Start of Data provided

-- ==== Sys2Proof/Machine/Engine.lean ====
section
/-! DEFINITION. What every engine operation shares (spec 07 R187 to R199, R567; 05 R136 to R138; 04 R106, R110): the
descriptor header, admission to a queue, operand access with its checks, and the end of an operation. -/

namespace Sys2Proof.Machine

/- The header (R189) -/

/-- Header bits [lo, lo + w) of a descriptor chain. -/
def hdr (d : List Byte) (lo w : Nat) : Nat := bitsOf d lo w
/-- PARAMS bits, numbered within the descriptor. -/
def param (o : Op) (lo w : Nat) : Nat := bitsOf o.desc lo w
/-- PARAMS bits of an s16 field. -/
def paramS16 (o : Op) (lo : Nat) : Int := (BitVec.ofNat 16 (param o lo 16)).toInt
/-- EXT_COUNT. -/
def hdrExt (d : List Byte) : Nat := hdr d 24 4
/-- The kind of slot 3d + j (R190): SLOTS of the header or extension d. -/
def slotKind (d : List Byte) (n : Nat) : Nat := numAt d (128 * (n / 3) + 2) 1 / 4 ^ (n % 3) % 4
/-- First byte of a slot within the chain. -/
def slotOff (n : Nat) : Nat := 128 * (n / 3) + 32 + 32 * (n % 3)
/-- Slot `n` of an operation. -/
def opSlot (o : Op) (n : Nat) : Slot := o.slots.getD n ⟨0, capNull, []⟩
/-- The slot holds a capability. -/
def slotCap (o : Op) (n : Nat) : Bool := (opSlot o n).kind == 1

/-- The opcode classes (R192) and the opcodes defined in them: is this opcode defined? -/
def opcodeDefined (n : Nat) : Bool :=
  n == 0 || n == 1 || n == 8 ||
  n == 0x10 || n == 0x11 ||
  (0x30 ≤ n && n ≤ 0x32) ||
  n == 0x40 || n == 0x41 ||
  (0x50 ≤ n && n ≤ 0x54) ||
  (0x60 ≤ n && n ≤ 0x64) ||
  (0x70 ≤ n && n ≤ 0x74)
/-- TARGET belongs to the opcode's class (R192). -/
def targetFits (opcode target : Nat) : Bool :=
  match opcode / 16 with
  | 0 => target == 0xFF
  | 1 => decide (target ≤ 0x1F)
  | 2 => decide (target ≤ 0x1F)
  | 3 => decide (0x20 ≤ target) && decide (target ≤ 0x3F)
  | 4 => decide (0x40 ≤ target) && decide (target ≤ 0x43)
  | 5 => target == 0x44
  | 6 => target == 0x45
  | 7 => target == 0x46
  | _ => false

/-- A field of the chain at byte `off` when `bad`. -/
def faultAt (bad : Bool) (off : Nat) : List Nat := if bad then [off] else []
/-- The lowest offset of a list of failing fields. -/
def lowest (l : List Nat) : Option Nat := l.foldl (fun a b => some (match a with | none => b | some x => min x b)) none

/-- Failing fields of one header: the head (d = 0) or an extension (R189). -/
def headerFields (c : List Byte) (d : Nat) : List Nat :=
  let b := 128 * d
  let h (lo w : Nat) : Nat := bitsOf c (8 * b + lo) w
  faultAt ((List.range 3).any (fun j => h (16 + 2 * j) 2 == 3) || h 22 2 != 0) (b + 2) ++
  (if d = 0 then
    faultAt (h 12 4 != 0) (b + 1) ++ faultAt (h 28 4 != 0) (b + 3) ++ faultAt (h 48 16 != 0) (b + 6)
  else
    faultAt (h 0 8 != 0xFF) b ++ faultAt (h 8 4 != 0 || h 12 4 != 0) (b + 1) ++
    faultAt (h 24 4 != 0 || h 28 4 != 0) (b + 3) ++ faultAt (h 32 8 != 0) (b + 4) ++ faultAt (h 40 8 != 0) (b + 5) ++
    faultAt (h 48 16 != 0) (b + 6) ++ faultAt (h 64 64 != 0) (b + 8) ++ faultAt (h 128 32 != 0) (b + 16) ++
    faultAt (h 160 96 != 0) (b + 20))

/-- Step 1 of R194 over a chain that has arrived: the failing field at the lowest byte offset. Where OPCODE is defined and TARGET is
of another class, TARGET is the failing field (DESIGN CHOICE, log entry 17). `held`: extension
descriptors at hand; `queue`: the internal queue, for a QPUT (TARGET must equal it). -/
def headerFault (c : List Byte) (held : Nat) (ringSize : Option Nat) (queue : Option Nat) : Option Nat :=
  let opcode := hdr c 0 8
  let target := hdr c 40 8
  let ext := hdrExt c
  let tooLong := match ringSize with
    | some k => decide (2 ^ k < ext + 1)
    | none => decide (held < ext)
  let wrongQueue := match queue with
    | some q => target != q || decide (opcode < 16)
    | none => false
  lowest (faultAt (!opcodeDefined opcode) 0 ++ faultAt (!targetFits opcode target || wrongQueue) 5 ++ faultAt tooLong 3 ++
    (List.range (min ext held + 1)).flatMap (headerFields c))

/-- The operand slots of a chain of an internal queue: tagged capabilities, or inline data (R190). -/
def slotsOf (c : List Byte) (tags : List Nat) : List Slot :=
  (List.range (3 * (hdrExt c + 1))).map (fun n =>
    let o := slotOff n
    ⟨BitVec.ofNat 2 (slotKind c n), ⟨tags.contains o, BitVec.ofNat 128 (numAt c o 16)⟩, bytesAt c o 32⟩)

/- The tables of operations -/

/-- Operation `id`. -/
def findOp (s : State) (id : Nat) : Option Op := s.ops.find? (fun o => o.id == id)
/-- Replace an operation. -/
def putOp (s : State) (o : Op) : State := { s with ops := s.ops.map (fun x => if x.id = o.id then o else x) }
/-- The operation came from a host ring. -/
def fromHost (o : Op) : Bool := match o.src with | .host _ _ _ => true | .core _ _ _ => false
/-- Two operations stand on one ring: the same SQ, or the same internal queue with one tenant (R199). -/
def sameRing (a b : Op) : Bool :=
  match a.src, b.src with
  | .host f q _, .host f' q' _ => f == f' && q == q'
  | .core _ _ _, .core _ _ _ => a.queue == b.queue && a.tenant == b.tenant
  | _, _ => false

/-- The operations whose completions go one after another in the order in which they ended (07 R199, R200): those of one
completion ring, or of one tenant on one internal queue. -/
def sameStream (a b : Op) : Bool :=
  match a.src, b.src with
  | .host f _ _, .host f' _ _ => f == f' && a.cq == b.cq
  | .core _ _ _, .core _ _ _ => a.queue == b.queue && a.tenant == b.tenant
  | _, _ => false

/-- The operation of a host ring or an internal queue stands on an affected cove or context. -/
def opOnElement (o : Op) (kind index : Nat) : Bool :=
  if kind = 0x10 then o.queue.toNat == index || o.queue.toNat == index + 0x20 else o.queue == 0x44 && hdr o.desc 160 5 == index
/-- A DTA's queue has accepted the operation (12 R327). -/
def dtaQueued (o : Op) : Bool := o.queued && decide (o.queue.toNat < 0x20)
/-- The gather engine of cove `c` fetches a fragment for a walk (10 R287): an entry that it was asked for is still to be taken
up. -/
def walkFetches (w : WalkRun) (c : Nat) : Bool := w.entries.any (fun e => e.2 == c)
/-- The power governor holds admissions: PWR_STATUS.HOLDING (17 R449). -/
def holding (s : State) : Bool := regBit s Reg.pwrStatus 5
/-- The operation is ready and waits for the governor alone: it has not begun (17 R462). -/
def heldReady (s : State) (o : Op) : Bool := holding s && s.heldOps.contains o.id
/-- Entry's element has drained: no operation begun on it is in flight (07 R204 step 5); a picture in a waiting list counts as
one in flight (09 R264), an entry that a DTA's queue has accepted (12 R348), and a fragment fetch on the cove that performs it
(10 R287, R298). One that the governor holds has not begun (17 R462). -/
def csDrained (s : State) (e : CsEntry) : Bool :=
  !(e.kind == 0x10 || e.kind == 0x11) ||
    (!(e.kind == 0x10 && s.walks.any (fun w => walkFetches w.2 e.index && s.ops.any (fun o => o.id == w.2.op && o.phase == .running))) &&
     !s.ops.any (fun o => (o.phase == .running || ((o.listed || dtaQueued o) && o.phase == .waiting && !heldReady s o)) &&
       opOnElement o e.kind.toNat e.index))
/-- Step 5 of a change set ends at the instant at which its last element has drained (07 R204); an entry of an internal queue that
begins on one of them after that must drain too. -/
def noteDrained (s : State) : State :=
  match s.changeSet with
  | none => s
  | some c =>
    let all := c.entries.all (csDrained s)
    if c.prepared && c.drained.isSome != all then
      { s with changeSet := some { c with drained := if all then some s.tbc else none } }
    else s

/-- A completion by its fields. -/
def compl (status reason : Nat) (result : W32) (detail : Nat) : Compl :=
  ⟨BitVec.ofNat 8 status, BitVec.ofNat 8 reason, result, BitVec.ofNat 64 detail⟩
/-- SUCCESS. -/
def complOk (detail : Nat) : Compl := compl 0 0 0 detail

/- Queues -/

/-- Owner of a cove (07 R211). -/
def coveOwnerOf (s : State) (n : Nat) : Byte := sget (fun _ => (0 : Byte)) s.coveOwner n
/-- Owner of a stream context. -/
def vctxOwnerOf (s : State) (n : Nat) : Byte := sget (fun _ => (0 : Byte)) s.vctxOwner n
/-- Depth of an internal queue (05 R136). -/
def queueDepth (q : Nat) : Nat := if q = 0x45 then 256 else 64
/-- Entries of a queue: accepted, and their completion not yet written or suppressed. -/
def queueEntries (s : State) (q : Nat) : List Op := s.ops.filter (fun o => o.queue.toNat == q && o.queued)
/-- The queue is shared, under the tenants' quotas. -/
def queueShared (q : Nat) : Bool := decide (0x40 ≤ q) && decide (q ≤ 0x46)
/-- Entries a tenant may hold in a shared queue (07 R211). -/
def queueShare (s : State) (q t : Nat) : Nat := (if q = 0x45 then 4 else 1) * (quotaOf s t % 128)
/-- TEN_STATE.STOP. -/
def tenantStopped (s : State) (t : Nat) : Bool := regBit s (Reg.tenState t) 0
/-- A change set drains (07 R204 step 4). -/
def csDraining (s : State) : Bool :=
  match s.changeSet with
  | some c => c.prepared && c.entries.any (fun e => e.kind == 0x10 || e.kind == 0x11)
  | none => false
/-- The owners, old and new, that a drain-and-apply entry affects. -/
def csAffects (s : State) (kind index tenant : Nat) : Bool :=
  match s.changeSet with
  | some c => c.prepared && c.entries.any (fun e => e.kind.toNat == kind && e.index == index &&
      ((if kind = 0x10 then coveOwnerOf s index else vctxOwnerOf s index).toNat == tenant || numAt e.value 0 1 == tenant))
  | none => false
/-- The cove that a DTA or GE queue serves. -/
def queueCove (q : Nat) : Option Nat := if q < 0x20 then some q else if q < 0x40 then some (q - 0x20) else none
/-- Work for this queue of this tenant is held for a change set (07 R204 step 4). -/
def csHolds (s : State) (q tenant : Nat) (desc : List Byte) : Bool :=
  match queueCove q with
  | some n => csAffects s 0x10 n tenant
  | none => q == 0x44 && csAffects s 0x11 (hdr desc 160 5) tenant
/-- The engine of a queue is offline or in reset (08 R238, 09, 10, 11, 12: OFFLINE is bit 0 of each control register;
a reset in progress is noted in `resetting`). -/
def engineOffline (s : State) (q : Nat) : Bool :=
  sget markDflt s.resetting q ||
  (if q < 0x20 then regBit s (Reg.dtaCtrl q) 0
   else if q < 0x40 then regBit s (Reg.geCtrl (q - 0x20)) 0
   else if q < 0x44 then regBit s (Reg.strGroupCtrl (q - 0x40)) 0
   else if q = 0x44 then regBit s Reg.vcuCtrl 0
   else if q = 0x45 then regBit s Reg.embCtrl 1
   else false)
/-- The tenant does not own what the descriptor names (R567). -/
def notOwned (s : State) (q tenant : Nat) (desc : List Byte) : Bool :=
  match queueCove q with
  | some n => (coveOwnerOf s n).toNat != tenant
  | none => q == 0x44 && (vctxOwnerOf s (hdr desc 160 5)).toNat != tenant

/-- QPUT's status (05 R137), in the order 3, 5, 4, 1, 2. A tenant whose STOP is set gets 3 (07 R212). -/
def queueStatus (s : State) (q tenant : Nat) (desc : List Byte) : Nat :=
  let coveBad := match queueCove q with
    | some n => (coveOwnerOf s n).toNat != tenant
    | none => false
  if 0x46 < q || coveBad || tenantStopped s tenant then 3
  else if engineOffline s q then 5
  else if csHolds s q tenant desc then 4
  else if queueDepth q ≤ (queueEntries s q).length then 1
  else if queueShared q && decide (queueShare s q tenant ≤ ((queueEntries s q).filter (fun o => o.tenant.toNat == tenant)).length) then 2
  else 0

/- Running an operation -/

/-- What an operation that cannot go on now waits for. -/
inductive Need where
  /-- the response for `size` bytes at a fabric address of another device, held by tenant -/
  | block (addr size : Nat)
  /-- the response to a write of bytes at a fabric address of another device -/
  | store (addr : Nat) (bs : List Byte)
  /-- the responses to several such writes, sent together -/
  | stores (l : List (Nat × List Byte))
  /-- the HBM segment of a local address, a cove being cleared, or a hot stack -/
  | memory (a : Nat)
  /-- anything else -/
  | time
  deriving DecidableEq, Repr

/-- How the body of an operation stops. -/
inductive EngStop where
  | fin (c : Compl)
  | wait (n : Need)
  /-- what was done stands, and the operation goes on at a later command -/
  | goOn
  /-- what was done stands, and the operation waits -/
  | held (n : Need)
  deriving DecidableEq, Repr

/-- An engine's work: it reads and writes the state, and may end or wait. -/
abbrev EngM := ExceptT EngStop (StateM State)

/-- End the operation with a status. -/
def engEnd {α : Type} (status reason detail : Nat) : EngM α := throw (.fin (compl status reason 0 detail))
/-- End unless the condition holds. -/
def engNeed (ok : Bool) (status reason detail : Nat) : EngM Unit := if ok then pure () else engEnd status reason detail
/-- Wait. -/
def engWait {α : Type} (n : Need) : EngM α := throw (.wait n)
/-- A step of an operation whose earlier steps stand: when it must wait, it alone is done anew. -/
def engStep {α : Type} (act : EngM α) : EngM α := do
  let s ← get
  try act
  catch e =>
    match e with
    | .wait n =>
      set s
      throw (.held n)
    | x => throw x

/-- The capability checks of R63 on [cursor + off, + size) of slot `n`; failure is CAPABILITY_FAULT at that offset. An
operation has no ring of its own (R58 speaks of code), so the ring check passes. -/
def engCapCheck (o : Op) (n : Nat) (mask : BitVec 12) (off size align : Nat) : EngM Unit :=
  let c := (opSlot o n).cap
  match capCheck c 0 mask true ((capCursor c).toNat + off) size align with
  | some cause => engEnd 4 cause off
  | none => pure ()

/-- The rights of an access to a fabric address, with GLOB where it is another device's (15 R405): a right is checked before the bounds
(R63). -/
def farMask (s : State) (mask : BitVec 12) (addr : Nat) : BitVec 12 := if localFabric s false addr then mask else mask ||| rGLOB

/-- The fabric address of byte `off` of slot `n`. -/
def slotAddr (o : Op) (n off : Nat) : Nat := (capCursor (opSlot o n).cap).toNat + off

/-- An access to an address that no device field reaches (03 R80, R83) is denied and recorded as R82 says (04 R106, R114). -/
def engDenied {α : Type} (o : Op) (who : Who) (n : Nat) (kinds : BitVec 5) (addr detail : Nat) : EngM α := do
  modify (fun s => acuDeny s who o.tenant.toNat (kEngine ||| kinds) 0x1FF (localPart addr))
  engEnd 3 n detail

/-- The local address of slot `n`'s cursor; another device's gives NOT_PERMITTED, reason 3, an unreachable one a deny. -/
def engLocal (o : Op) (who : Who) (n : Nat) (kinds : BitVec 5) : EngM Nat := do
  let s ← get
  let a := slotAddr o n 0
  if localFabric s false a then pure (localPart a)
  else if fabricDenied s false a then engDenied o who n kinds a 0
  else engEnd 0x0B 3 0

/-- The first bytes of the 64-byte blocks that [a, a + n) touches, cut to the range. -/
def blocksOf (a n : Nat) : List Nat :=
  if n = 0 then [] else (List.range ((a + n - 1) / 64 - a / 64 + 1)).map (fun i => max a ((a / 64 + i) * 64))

End of Data provided

Work instructions » From the first line of the data above through the line containing "the descriptor. -/", repeat each line exactly, and add nothing.

Answer space »
-- ==== Sys2Proof/Machine/Engine.lean ====
section
/-! DEFINITION. What every engine operation shares (spec 07 R187 to R199, R567; 05 R136 to R138; 04 R106, R110): the
descriptor header, admission to a queue, operand access with its checks, and the end of an operation. -/

namespace Sys2Proof.Machine

/- The header (R189) -/

/-- Header bits [lo, lo + w) of a descriptor chain. -/
def hdr (d : List Byte) (lo w : Nat) : Nat := bitsOf d lo w
/-- PARAMS bits, numbered within the descriptor. -/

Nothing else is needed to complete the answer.